## TASK REQUIREMENTS
Nothing outside the range below should be printed. Output exactly the lines from the line with "s.directQueue := by rw [State.postNotice_eq]" to the line with "s.recordCounter := by rw [State.postNotice_eq]", both included.

## DATA EXTRACT
##########

/-- A copy that becomes DIRTY in a WRITE_THROUGH region is owed to the journal in the same step: it merges into the line's QUEUED
entry, or takes a new entry, and is CLEAN; on a full journal without a QUEUED entry of the line it stays DIRTY, and the line joins
the journal-space queue. So for the data of a Release, of a Write Words and of a Recall Answer, with origin THROUGH, and for that
of Resolve SUPPLY and Supply Line, with origin SUPPLY. A new entry that brings the count to 24 with the alarm armed disarms it and
posts JOURNAL_HIGH for the supervisor (R83, R84, R85, R86, R87, R98, R139), whose frame goes before the reply by the model's choice
(log entry 6). -/
def Obligations.WriteThroughOwed : Prop :=
  ∀ (p : Port) (f : RxFrame) (s : State) (l : Line) (d : LineData), Quiet s → s.job.isSome = true →
    s.classOf l = some .writeThrough →
    (Admits s p f .release → s.recallOutstanding l p = false → f.payload = le16 l ++ lineBytes d → s.holding l p = .write →
      s.Owed l d .through (fun c => (s.accepted p).withTable
        (s.changed l fun x => { x with holdings := x.holdings.set p .none, copy := c }))
        (fun t => t.reply p f.tag .done []) fun t => exec (.release p f) s = .next t) ∧
    (∀ (e : Entry) (old new : LineData) (first count : Nat) (en : Enables), Admits s p f .writeWords →
      Serves s p l .full e old →
      f.payload = le16 l ++ [count8 first, count8 count] ++ le32 en ++ wordBytes new first count →
      first ≤ 7 → 1 ≤ count → first + count ≤ 8 → en ≠ 0 → enablesInside en first count = true →
      (∀ q : Port, q ≠ p → e.holdings[q] = .none) → e.holdings[p] ≠ .write → s.recallOutstanding l p = false →
      d = mergeBytes old new en →
      s.Owed l d .through (fun c => (s.accepted p).withTable
        ({ e with copy := c, holdings := e.holdings.set p .none, prefetched := false } :: s.others l))
        (fun t => t.reply p f.tag .done [bit (e.holdings[p] == .read)]) fun t => exec (.writeWords p f) s = .next t) ∧
    (∀ (e : Entry) (r : Recall), Arrives s p f.seq → s.sessionState p = .online → s.entry? l = some e →
      e.activity = .recalling → e.waiters = [] → OnlyRecall s l p r → e.holdings[p] = .write →
      f.payload = r.id :: le16 l ++ [2] ++ lineBytes d →
      s.Owed l d .through (fun c => { (s.accepted p).withTable
        (s.changed l fun x => { x with
          holdings := x.holdings.set p (if r.asked.kind = .downgrade then .read else .none), copy := c, activity := .idle }) with
            recalls := s.recallsWithout l p })
        (fun t => t) fun t => exec (.recallAnswer p f) s = .next t) ∧
    (∀ (before after : List FaultRecord) (r : FaultRecord) (x : StoreCause) (n : Nat) (e : Entry), Admits s p f .resolve →
      Queued s before r after → r.state = .opened → r.body = .fillFault l x n → s.entry? l = some e →
      e.activity = .faultHeld → e.waiters = [] → f.payload = [r.id, 2] ++ lineBytes d →
      s.Owed l d .supply (fun c => { (s.accepted p).withTable
        (s.changed l fun x => { x with copy := c, activity := .idle, recordId := none }) with faultQueue := before ++ after })
        (fun t => t.reply p f.tag .done []) fun t => exec (.resolveSupply p f) s = .next t) ∧
    (∀ (before after : List FaultRecord) (r : FaultRecord) (q : Port) (x : Cause) (lines : List Line),
      Admits s p f .supplyLine → f.payload = r.id :: le16 l ++ lineBytes d → Queued s before r after → r.state ≠ .posted →
      r.body = .holderLost q x lines → l ∈ lines →
      let left : List Line := lines.filter fun x => decide (x ≠ l)
      s.Owed l d .supply (fun c => { (s.accepted p).withTable
        (s.changed l fun x => { x with copy := c, recordId := none }) with
          faultQueue := before ++ (if left = [] then [] else [{ r with body := .holderLost q x left }]) ++ after })
        (fun t => t.reply p f.tag .done (count16 left.length)) fun t => exec (.supplyLine p f) s = .next t)
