section AdmitReq
variable (s : State) (id : ReqId) (q : Req)
@[simp] theorem State.admitReq_pending : (s.admitReq id q).pending = s.pending := rfl
@[simp] theorem State.admitReq_resetN : (s.admitReq id q).resetN = s.resetN := rfl
@[simp] theorem State.admitReq_stopOut : (s.admitReq id q).stopOut = s.stopOut := rfl
@[simp] theorem State.admitReq_bus : (s.admitReq id q).bus = s.bus := rfl
@[simp] theorem State.admitReq_mrdy : (s.admitReq id q).mrdy = s.mrdy := rfl
@[simp] theorem State.admitReq_merr : (s.admitReq id q).merr = s.merr := rfl
@[simp] theorem State.admitReq_supervisor : (s.admitReq id q).supervisor = s.supervisor := rfl
@[simp] theorem State.admitReq_hubTime : (s.admitReq id q).hubTime = s.hubTime := rfl
@[simp] theorem State.admitReq_timers : (s.admitReq id q).timers = s.timers := rfl
@[simp] theorem State.admitReq_links : (s.admitReq id q).links = s.links := rfl
@[simp] theorem State.admitReq_sessions : (s.admitReq id q).sessions = s.sessions := rfl
@[simp] theorem State.admitReq_sessionCounter : (s.admitReq id q).sessionCounter = s.sessionCounter := rfl
@[simp] theorem State.admitReq_notices : (s.admitReq id q).notices = s.notices := rfl
@[simp] theorem State.admitReq_allocQueue : (s.admitReq id q).allocQueue = s.allocQueue := rfl
@[simp] theorem State.admitReq_syncList : (s.admitReq id q).syncList = s.syncList := rfl
@[simp] theorem State.admitReq_table : (s.admitReq id q).table = s.table := rfl
@[simp] theorem State.admitReq_recalls : (s.admitReq id q).recalls = s.recalls := rfl
@[simp] theorem State.admitReq_recallWait : (s.admitReq id q).recallWait = s.recallWait := rfl
@[simp] theorem State.admitReq_recallCounter : (s.admitReq id q).recallCounter = s.recallCounter := rfl
@[simp] theorem State.admitReq_journal : (s.admitReq id q).journal = s.journal := rfl
@[simp] theorem State.admitReq_seqCounter : (s.admitReq id q).seqCounter = s.seqCounter := rfl
@[simp] theorem State.admitReq_jspace : (s.admitReq id q).jspace = s.jspace := rfl
@[simp] theorem State.admitReq_highAlarm : (s.admitReq id q).highAlarm = s.highAlarm := rfl
@[simp] theorem State.admitReq_job : (s.admitReq id q).job = s.job := rfl
@[simp] theorem State.admitReq_fillQueue : (s.admitReq id q).fillQueue = s.fillQueue := rfl
@[simp] theorem State.admitReq_directQueue : (s.admitReq id q).directQueue = s.directQueue := rfl
@[simp] theorem State.admitReq_passCount : (s.admitReq id q).passCount = s.passCount := rfl
@[simp] theorem State.admitReq_faultQueue : (s.admitReq id q).faultQueue = s.faultQueue := rfl
@[simp] theorem State.admitReq_stopRecord : (s.admitReq id q).stopRecord = s.stopRecord := rfl
@[simp] theorem State.admitReq_recordCounter : (s.admitReq id q).recordCounter = s.recordCounter := rfl
@[simp] theorem State.admitReq_mode : (s.admitReq id q).mode = s.mode := rfl
@[simp] theorem State.admitReq_regions : (s.admitReq id q).regions = s.regions := rfl
@[simp] theorem State.admitReq_completing : (s.admitReq id q).completing = s.completing := rfl
end AdmitReq

section PostNotice
variable (s : State) (p : Port) (n : Notice)

/-- A notice posted changes the port's notice state and its link, and no more (R150, R152). -/
theorem State.postNotice_eq : s.postNotice p n =
    { s with notices := (s.postNotice p n).notices, links := (s.postNotice p n).links } := by
  unfold State.postNotice State.deliverNotice
  split
  · split <;> rfl
  · rfl

/-- What posting a notice does depends on the sessions, the notice states and the links alone. -/
theorem State.postNotice_congr {t : State} (hs : t.sessions = s.sessions) (hn : t.notices = s.notices)
    (hl : t.links = s.links) : t.postNotice p n =
    { t with notices := (s.postNotice p n).notices, links := (s.postNotice p n).links } := by
  have hr : t.sessionState p = s.sessionState p := by unfold State.sessionState; rw [hs]
  have hu : (t.setNotices p (t.notices[p].enqueue n)).notices[p] = (s.setNotices p (s.notices[p].enqueue n)).notices[p] := by
    simp only [State.setNotices, hn]
  unfold State.postNotice
  rw [hr]
  by_cases h : n.kind.receivedIn (s.sessionState p) = true
  · rw [if_pos h, if_pos h]
    unfold State.deliverNotice
    rw [hu]
    cases (s.setNotices p (s.notices[p].enqueue n)).notices[p].next <;>
      simp only [State.setNotices, State.sendNotice, State.sendSeq, State.setLink, hn, hl]
  · rw [if_neg h, if_neg h, ← hn, ← hl]

@[simp] theorem State.postNotice_pending : (s.postNotice p n).pending = s.pending := by rw [State.postNotice_eq]
@[simp] theorem State.postNotice_resetN : (s.postNotice p n).resetN = s.resetN := by rw [State.postNotice_eq]
@[simp] theorem State.postNotice_stopOut : (s.postNotice p n).stopOut = s.stopOut := by rw [State.postNotice_eq]
@[simp] theorem State.postNotice_bus : (s.postNotice p n).bus = s.bus := by rw [State.postNotice_eq]
@[simp] theorem State.postNotice_mrdy : (s.postNotice p n).mrdy = s.mrdy := by rw [State.postNotice_eq]
@[simp] theorem State.postNotice_merr : (s.postNotice p n).merr = s.merr := by rw [State.postNotice_eq]
@[simp] theorem State.postNotice_supervisor : (s.postNotice p n).supervisor = s.supervisor := by rw [State.postNotice_eq]
@[simp] theorem State.postNotice_hubTime : (s.postNotice p n).hubTime = s.hubTime := by rw [State.postNotice_eq]
@[simp] theorem State.postNotice_timers : (s.postNotice p n).timers = s.timers := by rw [State.postNotice_eq]
@[simp] theorem State.postNotice_sessions : (s.postNotice p n).sessions = s.sessions := by rw [State.postNotice_eq]
@[simp] theorem State.postNotice_sessionCounter : (s.postNotice p n).sessionCounter = s.sessionCounter := by rw [State.postNotice_eq]
@[simp] theorem State.postNotice_requests : (s.postNotice p n).requests = s.requests := by rw [State.postNotice_eq]
@[simp] theorem State.postNotice_allocQueue : (s.postNotice p n).allocQueue = s.allocQueue := by rw [State.postNotice_eq]
@[simp] theorem State.postNotice_syncList : (s.postNotice p n).syncList = s.syncList := by rw [State.postNotice_eq]
@[simp] theorem State.postNotice_table : (s.postNotice p n).table = s.table := by rw [State.postNotice_eq]
@[simp] theorem State.postNotice_recalls : (s.postNotice p n).recalls = s.recalls := by rw [State.postNotice_eq]
@[simp] theorem State.postNotice_recallWait : (s.postNotice p n).recallWait = s.recallWait := by rw [State.postNotice_eq]
@[simp] theorem State.postNotice_recallCounter : (s.postNotice p n).recallCounter = s.recallCounter := by rw [State.postNotice_eq]
@[simp] theorem State.postNotice_seqCounter : (s.postNotice p n).seqCounter = s.seqCounter := by rw [State.postNotice_eq]
@[simp] theorem State.postNotice_jspace : (s.postNotice p n).jspace = s.jspace := by rw [State.postNotice_eq]
@[simp] theorem State.postNotice_highAlarm : (s.postNotice p n).highAlarm = s.highAlarm := by rw [State.postNotice_eq]
@[simp] theorem State.postNotice_job : (s.postNotice p n).job = s.job := by rw [State.postNotice_eq]
@[simp] theorem State.postNotice_fillQueue : (s.postNotice p n).fillQueue = s.fillQueue := by rw [State.postNotice_eq]
@[simp] theorem State.postNotice_directQueue : (s.postNotice p n).directQueue = s.directQueue := by rw [State.postNotice_eq]
@[simp] theorem State.postNotice_passCount : (s.postNotice p n).passCount = s.passCount := by rw [State.postNotice_eq]
@[simp] theorem State.postNotice_faultQueue : (s.postNotice p n).faultQueue = s.faultQueue := by rw [State.postNotice_eq]
@[simp] theorem State.postNotice_stopRecord : (s.postNotice p n).stopRecord = s.stopRecord := by rw [State.postNotice_eq]
@[simp] theorem State.postNotice_recordCounter : (s.postNotice p n).recordCounter = s.recordCounter := by rw [State.postNotice_eq]
@[simp] theorem State.postNotice_mode : (s.postNotice p n).mode = s.mode := by rw [State.postNotice_eq]
@[simp] theorem State.postNotice_regions : (s.postNotice p n).regions = s.regions := by rw [State.postNotice_eq]
@[simp] theorem State.postNotice_completing : (s.postNotice p n).completing = s.completing := by rw [State.postNotice_eq]
@[simp] theorem State.postNotice_journal : (s.postNotice p n).journal = s.journal := by rw [State.postNotice_eq]
end PostNotice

##########

## TASK SOLUTION
@[simp] theorem State.postNotice_directQueue : (s.postNotice p n).directQueue = s.directQueue := by rw [State.postNotice_eq]
@[simp] theorem State.postNotice_passCount : (s.postNotice p n).passCount = s.passCount := by rw [State.postNotice_eq]
@[simp] theorem State.postNotice_faultQueue : (s.postNotice p n).faultQueue = s.faultQueue := by rw [State.postNotice_eq]
@[simp] theorem State.postNotice_stopRecord : (s.postNotice p n).stopRecord = s.stopRecord := by rw [State.postNotice_eq]
@[simp] theorem State.postNotice_recordCounter : (s.postNotice p n).recordCounter = s.recordCounter := by rw [State.postNotice_eq]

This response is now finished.